> EXERCISE OBJECTIVE:
Take the entries below and print only the lines from the one with "end Sys2Proof" through the one with "host writes, a", exactly as they stand, both ends included.

> Source data:
☆ ☆ ☆

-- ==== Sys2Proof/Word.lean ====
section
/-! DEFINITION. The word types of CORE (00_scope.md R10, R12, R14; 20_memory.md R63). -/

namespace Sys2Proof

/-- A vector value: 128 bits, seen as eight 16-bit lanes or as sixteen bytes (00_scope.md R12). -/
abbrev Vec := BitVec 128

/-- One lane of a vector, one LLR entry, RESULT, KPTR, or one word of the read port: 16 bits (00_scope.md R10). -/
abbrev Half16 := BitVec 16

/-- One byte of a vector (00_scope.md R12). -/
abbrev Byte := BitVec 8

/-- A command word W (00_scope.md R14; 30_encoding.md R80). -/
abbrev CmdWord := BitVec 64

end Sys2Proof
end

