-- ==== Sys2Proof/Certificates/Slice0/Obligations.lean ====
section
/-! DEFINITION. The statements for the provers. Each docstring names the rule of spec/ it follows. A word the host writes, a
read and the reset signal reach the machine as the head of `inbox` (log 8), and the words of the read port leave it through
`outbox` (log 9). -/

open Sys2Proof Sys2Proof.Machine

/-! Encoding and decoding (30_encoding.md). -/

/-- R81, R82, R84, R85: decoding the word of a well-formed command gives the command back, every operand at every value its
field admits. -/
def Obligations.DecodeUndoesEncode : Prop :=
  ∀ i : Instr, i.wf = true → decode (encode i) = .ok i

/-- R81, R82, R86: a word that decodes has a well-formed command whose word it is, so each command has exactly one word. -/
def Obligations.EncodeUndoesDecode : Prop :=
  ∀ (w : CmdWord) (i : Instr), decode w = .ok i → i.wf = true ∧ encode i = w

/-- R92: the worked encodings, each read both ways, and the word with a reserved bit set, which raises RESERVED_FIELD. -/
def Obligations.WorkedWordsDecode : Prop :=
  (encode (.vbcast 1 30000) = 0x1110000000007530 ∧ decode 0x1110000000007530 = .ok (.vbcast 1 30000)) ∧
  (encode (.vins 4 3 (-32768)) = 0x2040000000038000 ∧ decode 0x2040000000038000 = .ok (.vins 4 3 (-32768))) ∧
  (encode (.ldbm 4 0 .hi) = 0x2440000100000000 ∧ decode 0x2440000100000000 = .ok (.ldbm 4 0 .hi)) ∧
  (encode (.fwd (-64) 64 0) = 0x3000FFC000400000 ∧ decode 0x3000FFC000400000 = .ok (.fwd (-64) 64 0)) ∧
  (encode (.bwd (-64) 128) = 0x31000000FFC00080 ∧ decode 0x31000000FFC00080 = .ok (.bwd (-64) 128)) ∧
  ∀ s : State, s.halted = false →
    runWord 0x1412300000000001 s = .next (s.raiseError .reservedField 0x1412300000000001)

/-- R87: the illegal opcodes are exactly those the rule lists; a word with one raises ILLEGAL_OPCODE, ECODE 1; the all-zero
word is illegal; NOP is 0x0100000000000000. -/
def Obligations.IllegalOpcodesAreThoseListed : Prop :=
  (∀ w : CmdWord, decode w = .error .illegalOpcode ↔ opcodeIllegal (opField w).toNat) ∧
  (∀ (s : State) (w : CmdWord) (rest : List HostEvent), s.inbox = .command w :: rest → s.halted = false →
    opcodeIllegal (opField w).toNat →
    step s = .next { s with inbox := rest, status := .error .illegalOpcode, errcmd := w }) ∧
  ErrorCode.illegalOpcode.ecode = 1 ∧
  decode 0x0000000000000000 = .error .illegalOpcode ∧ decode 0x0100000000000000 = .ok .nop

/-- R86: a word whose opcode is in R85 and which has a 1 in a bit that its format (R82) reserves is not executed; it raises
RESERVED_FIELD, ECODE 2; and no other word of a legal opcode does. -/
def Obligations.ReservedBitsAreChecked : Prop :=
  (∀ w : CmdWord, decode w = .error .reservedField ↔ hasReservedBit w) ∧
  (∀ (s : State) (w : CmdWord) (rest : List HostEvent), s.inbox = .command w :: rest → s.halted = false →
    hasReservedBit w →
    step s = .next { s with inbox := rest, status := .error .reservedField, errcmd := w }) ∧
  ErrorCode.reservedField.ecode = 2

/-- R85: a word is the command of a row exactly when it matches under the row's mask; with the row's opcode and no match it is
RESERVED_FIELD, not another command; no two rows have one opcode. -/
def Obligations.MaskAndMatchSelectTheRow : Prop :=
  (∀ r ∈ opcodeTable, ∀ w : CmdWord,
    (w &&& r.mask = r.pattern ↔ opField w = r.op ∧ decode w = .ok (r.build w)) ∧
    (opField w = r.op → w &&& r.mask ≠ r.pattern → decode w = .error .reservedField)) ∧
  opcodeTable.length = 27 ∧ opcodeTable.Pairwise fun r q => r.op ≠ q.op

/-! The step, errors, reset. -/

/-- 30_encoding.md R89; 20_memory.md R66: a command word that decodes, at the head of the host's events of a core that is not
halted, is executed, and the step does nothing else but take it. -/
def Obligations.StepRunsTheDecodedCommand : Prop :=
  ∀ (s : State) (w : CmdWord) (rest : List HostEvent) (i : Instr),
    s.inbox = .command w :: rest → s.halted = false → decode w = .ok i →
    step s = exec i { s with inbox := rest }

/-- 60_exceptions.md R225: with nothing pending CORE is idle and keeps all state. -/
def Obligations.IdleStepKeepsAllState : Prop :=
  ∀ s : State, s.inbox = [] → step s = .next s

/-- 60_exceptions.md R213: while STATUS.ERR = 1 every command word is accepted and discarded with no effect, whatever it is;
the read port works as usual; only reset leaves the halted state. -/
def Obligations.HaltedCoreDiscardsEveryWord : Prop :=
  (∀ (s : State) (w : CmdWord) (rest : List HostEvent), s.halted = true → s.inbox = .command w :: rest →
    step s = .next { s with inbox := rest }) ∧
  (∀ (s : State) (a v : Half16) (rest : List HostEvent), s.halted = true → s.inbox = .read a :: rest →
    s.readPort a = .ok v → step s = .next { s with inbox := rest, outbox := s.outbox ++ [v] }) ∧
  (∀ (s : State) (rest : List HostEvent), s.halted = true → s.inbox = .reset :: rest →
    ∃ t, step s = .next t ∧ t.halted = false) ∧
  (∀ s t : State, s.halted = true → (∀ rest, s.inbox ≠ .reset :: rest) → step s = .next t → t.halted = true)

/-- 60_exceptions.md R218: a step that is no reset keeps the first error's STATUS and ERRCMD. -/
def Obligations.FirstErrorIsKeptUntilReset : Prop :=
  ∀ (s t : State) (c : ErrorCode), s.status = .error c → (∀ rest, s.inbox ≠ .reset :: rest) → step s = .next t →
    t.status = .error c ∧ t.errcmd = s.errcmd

☆ ☆ ☆

> ANSWER BOX:
end Sys2Proof
end

-- ==== Sys2Proof/Certificates/Slice0/Obligations.lean ====
section
/-! DEFINITION. The statements for the provers. Each docstring names the rule of spec/ it follows. A word the host writes, a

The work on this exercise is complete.